**PROVIDED DATA**.
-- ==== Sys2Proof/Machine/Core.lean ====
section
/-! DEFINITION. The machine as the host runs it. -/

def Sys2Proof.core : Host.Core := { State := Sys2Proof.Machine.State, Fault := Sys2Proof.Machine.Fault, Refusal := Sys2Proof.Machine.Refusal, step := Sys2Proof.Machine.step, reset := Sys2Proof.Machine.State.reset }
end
* * *
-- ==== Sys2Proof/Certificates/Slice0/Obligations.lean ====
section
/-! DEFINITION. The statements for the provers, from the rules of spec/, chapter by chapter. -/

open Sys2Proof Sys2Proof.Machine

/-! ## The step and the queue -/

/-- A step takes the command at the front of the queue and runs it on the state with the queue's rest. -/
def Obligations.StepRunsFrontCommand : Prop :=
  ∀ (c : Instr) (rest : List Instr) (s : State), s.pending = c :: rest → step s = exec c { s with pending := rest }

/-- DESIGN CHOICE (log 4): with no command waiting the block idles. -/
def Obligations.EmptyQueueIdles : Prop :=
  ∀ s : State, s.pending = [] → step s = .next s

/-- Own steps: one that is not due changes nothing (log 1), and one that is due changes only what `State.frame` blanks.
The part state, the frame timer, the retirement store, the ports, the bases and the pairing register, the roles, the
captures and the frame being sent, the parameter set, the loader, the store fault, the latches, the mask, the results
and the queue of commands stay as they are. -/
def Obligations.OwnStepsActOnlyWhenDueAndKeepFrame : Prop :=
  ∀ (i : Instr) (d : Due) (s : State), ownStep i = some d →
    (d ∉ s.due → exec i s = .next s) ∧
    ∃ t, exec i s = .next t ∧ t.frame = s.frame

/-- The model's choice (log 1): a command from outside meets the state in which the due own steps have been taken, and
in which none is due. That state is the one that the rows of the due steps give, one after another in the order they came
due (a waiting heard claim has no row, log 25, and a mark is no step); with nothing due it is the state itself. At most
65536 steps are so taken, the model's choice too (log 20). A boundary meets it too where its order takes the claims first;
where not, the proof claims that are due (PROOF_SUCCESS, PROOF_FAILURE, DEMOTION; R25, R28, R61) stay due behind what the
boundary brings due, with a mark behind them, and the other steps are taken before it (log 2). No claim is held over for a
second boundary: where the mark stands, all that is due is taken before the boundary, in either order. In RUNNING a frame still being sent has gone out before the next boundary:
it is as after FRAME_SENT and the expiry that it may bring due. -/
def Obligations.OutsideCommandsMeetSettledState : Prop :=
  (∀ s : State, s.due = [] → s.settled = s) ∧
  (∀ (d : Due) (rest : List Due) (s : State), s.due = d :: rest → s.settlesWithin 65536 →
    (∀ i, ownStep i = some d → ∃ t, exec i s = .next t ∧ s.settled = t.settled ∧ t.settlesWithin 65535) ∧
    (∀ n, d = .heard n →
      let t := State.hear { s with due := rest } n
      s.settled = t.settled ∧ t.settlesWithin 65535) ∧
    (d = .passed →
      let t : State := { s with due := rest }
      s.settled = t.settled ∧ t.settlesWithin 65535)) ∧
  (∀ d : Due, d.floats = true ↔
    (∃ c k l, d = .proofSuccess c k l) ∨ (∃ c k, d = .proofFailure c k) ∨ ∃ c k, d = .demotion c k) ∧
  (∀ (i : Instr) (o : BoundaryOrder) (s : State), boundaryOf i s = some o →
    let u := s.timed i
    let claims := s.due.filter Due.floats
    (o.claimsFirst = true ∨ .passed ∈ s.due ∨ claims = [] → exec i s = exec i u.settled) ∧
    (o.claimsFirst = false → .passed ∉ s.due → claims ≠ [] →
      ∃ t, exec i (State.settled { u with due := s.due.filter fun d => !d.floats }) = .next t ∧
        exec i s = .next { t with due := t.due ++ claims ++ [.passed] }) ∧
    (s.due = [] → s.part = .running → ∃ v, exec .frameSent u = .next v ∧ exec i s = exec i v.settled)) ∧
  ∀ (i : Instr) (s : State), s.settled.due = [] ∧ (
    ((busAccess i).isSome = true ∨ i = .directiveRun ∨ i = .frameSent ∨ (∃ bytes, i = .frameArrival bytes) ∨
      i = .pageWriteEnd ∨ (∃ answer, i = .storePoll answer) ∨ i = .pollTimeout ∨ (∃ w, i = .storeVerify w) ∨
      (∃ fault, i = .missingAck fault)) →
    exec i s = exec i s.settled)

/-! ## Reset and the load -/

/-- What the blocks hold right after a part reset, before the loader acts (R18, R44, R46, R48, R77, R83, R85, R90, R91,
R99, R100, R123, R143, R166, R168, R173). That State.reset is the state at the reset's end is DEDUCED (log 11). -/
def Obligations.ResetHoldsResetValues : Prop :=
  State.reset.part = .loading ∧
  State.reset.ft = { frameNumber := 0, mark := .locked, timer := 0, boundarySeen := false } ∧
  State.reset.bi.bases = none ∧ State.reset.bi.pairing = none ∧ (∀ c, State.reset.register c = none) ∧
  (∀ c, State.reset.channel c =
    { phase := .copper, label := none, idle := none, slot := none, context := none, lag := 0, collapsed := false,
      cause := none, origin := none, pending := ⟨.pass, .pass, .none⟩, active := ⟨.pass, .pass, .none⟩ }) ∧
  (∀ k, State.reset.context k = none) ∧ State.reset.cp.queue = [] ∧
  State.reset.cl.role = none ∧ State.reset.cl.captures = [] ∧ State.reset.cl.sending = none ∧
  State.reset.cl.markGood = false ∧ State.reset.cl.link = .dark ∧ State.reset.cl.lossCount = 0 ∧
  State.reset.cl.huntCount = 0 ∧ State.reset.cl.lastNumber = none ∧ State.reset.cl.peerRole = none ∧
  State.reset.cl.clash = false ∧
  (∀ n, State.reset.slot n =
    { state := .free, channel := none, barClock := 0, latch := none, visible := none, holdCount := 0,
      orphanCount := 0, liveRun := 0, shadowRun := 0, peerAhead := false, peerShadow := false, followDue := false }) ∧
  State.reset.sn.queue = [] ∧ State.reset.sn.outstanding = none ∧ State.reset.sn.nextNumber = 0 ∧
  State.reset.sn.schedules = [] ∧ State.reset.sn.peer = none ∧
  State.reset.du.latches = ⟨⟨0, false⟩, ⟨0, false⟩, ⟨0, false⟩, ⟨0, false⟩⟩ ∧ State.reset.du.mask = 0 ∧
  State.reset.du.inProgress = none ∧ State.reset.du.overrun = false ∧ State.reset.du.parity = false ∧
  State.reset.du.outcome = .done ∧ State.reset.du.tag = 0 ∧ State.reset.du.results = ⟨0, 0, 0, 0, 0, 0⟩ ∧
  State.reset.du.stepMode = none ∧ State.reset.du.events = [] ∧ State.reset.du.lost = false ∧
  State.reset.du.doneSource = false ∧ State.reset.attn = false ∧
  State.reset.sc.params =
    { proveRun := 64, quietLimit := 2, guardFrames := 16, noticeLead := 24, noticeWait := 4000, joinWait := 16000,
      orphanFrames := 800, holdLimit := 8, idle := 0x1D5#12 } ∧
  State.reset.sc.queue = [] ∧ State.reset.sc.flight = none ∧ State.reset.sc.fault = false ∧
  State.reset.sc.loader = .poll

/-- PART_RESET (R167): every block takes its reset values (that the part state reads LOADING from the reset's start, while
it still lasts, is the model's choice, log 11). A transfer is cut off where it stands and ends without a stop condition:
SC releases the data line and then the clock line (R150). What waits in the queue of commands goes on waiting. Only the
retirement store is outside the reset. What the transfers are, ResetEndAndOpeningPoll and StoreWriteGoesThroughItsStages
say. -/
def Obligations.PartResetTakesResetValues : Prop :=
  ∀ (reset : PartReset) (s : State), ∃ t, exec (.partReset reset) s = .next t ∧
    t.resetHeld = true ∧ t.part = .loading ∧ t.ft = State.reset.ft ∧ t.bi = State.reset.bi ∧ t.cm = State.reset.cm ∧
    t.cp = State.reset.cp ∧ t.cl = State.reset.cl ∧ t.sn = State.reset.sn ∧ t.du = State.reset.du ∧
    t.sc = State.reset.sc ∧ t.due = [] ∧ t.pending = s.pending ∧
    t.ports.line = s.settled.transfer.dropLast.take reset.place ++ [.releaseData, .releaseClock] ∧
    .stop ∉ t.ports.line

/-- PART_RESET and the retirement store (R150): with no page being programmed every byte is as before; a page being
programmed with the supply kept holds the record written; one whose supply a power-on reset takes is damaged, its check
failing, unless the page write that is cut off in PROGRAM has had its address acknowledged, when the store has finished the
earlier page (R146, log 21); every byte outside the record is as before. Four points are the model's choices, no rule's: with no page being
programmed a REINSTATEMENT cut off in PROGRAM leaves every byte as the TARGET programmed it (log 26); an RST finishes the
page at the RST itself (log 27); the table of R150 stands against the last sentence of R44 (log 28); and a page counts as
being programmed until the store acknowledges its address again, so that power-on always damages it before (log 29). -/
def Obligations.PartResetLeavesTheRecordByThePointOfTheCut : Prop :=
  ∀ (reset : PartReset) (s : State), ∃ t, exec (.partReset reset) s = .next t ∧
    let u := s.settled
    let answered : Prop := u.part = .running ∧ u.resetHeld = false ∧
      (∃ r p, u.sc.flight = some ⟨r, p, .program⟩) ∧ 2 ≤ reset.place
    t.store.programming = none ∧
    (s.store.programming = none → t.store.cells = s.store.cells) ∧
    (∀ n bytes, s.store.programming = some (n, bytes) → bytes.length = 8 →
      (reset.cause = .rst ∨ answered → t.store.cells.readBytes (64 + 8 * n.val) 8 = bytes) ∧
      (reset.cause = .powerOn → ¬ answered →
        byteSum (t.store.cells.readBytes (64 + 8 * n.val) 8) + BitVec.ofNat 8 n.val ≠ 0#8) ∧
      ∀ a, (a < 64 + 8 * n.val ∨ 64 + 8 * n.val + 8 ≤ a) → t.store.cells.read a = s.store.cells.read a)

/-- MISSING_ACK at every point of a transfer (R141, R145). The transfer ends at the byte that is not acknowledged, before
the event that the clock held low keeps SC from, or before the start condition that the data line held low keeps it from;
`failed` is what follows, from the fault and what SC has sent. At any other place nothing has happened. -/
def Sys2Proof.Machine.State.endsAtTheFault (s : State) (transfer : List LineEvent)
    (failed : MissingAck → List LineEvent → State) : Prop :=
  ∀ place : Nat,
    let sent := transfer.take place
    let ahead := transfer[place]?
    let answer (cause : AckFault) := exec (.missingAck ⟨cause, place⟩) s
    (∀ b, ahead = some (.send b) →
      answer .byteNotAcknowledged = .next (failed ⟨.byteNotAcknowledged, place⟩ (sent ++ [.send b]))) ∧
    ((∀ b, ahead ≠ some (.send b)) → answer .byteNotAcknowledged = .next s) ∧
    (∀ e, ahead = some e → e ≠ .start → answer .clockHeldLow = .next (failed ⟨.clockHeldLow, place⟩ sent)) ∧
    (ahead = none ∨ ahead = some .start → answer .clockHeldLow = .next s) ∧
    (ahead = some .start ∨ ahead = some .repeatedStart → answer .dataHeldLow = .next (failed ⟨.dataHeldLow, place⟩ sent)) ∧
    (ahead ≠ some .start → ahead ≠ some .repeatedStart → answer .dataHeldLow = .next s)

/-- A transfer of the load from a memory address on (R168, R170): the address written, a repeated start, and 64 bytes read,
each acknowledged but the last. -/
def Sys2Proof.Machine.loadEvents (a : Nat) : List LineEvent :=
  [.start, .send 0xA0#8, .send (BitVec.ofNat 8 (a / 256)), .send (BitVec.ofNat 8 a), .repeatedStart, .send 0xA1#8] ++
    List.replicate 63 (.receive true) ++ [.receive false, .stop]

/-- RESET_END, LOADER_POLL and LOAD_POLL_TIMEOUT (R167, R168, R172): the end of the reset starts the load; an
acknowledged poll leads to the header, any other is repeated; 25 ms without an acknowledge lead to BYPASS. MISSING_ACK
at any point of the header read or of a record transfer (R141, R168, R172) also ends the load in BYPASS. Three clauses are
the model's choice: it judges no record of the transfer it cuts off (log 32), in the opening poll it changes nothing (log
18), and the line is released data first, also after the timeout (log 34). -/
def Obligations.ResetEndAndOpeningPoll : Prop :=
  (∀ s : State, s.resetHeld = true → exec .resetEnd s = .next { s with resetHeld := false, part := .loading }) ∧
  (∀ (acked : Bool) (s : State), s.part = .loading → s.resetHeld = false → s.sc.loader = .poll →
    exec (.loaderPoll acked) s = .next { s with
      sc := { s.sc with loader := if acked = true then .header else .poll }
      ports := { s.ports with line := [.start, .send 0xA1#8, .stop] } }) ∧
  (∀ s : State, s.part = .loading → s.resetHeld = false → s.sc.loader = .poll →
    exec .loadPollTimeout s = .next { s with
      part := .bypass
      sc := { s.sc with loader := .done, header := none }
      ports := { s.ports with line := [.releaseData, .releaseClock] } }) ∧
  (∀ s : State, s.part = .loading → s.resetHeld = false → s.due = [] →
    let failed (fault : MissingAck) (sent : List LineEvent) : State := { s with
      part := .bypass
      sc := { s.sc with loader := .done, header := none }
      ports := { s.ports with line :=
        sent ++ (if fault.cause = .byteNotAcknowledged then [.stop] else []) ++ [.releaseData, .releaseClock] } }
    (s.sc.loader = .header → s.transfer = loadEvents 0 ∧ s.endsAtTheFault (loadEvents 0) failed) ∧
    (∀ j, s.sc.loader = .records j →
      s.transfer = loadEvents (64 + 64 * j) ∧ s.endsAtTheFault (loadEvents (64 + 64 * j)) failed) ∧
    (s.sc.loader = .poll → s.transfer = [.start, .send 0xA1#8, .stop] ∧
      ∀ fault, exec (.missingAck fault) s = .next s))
---
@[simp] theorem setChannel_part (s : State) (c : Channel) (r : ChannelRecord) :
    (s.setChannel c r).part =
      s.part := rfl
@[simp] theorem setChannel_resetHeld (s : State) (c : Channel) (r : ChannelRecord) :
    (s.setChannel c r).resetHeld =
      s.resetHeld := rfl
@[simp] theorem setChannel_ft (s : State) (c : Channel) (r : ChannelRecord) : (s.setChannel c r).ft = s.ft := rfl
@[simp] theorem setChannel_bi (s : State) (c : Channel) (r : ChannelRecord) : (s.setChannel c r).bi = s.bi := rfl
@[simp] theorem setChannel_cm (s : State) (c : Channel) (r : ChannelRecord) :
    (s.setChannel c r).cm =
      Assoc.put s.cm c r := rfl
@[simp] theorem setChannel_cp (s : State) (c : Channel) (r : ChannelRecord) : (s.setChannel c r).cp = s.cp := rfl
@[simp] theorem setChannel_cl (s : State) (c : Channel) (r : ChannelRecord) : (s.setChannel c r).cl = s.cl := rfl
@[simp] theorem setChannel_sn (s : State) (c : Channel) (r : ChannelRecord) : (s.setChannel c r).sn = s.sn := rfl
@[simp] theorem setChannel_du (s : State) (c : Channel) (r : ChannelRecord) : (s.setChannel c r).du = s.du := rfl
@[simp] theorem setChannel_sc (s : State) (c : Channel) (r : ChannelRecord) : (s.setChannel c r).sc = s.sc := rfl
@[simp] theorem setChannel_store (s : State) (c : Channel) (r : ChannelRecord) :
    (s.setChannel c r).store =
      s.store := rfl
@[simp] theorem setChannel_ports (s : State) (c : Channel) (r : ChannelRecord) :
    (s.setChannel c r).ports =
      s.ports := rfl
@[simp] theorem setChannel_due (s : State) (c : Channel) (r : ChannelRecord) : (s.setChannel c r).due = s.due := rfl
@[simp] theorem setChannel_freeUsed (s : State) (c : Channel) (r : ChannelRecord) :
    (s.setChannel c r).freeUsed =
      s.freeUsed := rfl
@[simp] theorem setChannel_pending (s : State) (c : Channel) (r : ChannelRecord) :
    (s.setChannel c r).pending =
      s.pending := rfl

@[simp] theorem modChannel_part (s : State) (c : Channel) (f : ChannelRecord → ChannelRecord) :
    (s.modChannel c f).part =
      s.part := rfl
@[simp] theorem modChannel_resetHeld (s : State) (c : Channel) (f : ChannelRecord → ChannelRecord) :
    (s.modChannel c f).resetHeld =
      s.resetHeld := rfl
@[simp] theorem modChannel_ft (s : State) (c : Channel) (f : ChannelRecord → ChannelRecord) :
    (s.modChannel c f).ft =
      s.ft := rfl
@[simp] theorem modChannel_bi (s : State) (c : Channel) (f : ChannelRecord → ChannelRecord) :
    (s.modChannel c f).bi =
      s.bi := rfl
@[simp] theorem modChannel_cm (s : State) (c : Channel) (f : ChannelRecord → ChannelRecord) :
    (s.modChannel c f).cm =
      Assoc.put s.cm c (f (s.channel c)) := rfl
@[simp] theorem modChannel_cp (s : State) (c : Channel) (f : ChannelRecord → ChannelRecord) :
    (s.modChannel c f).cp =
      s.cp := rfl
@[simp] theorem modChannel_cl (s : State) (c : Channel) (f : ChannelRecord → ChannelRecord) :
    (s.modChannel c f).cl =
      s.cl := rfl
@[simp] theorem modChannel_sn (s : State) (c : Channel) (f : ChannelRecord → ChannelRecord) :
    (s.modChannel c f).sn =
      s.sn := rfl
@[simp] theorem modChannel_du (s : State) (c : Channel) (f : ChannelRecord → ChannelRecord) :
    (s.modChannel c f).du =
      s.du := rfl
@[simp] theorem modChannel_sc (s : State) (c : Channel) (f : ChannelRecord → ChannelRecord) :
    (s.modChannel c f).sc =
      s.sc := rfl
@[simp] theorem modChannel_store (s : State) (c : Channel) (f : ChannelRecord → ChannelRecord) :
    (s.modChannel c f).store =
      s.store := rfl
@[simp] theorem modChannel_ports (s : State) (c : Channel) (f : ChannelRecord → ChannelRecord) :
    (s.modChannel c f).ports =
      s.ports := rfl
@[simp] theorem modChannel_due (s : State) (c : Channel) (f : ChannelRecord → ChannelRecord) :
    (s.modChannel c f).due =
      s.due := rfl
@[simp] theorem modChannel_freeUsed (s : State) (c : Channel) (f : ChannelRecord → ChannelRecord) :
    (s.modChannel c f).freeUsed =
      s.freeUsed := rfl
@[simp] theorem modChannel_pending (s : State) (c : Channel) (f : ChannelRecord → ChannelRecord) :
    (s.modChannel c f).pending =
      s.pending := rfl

**PROBLEM DETAILS**.
Could you write out, exactly as they stand, only the lines above that begin at the line with "65536 steps are" and stop after the line with "boundary brings due, with"?

**SOLVED EXERCISE**.
65536 steps are so taken, the model's choice too (log 20). A boundary meets it too where its order takes the claims first;
where not, the proof claims that are due (PROOF_SUCCESS, PROOF_FAILURE, DEMOTION; R25, R28, R61) stay due behind what the
boundary brings due, with a mark behind them, and the other steps are taken before it (log 2). No claim is held over for a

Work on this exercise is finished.